Distance learning is hard! What is working? 

Tip 1: Mathematize Kids’ World

“We cannot bring ‘our school’ into a student’s home. Rather, we have to bring their home into our school,” says Liz Romero, who invites students to send her pictures for math routines such as Notice/Wonder or How Many.

This allows students to get to know one another while engaging in mathematics. Ideas about categorization, what is measurable, and how to count come up naturally, along with community-building connections (“I have toy cars too!”).

“I love the low-floor high-ceiling aspect of number talk images, particularly for parents with multiple children learning at home,” says 2nd grade teacher Stefanie Mathewson. “Making space to see the nuances in the pictures cracks certain images wide open as fertile soil for early counting and sophisticated groupings at the same time.”

Tip 2: Less is More

Did you notice how Liz’s request (“Send me some mathy pictures from your home”) increases student ownership while decreasing her workload? Now she’s got a month’s worth of pictures to discuss with her students. Also, those pictures easily become the context to story problems: Aisha has 24 toy cars, each with 4 wheels. How many wheels are there?

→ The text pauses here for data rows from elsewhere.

-- ==== Sys2Proof/Laws/PerInstr.lean ====
section
/-! SUPPORT. What holds of every command as syntax: it is well formed, its word is legal by R82, holds its opcode in OP and 0
in RSV (R80), and decodes to it (R81). -/

namespace Sys2Proof.Laws.Encoding

def Statement (i : Instr) : Prop :=
  i.wellFormed = true ∧ legalWord (encode i) = true ∧ (encode i).extractLsb' 0 8 = i.opcode ∧
    (encode i).extractLsb' 8 24 = 0 ∧ decode (encode i) = .ok i

theorem pack : Statement .pack := ⟨rfl, rfl, rfl, rfl, rfl⟩
theorem unpack : Statement .unpack := ⟨rfl, rfl, rfl, rfl, rfl⟩
theorem ckgen : Statement .ckgen := ⟨rfl, rfl, rfl, rfl, rfl⟩
theorem ckchk : Statement .ckchk := ⟨rfl, rfl, rfl, rfl, rfl⟩
theorem fenc : Statement .fenc := ⟨rfl, rfl, rfl, rfl, rfl⟩
theorem fdec : Statement .fdec := ⟨rfl, rfl, rfl, rfl, rfl⟩

end Sys2Proof.Laws.Encoding
end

Open Questions are another “less is more” favorite. Instead of giving students a worksheet to complete (something you have to find/recreate each time), try giving students an open question like “___ groups of 8 is ____” and having them fill in both blanks. Students will be riffing off of patterns they notice while differentiating for themselves. One type of open question is Ways to Make (also called Number of the Day), where you give students a number and they can use any operation to play with algebraic relationships. Here are two examples from Alejandra Biolatto’s 5th grade class (don’t let this example stop you from trying it in Kindergarten, though):

Another routine with built-in differentiation is Counting Collections. There are some advantages to doing this routine remotely, since students get to choose:

  • what to count (sharpening their eye for quantities at home) 
  • how to organize/group their collection (an important mathematical choice) 
  • how to communicate (drawing, equations, photograph with annotation, video, etc).
  • the pace 

Here’s a brief video describing Counting Collections at home:

Tip 3: Use Tasks That Reveal Student Thinking

Tasks can reveal or conceal student thinking. Let’s examine a task from Kristin Welch’s 3rd grade class. The number options, like (2, 13), indicate which numbers students can put on the first and second blank (“2 children want to share 13 bite-sized pies…”).

Kristin started with a full-screen pie photo and asked “what do you notice?” Then, she read the story and sent students off to work independently. As they solved she conferred with students and carefully selected student work to discuss with the whole group. Here is some student thinking revealed through this task:

Do you notice what is missing when Kristin sent her students off to work? Directions about how to model, how to solve, and how to think. When we (or worksheets) require specific models, strategies, and ways of thinking we inadvertently limit what the task can reveal. 

Imagine if Kristin had stipulated a particular model. Not only would that undercut students’ ownership of modeling mathematics (SMP #4), we would likely miss out on the beautiful ideas represented in the pictures above: deep understandings about the two units (pies and people are clearly visible and distinct from one another), their relationship (the arrows show who gets what), and the connection between fractions and whole-number division (often lost with tools such as fraction bars). 

Sometimes I worry that without directions (“solve in 2 ways, write an equation,” etc.) students will share less thinking. It might feel counter-intuitive, then, that a blank page – an open canvas – will reveal more student thinking, not less.

For more, Arantzxa Barrios and Lauren Carr regularly reflect on tasks from their remote math instruction.

Tip 4: Pencil and Paper are Still Supreme

“I treat distance learning like a supply chain problem, not a teaching problem,” says Alejandra. “I knew they could do math in a notebook and I just needed to figure out the tech for us to share our thinking.”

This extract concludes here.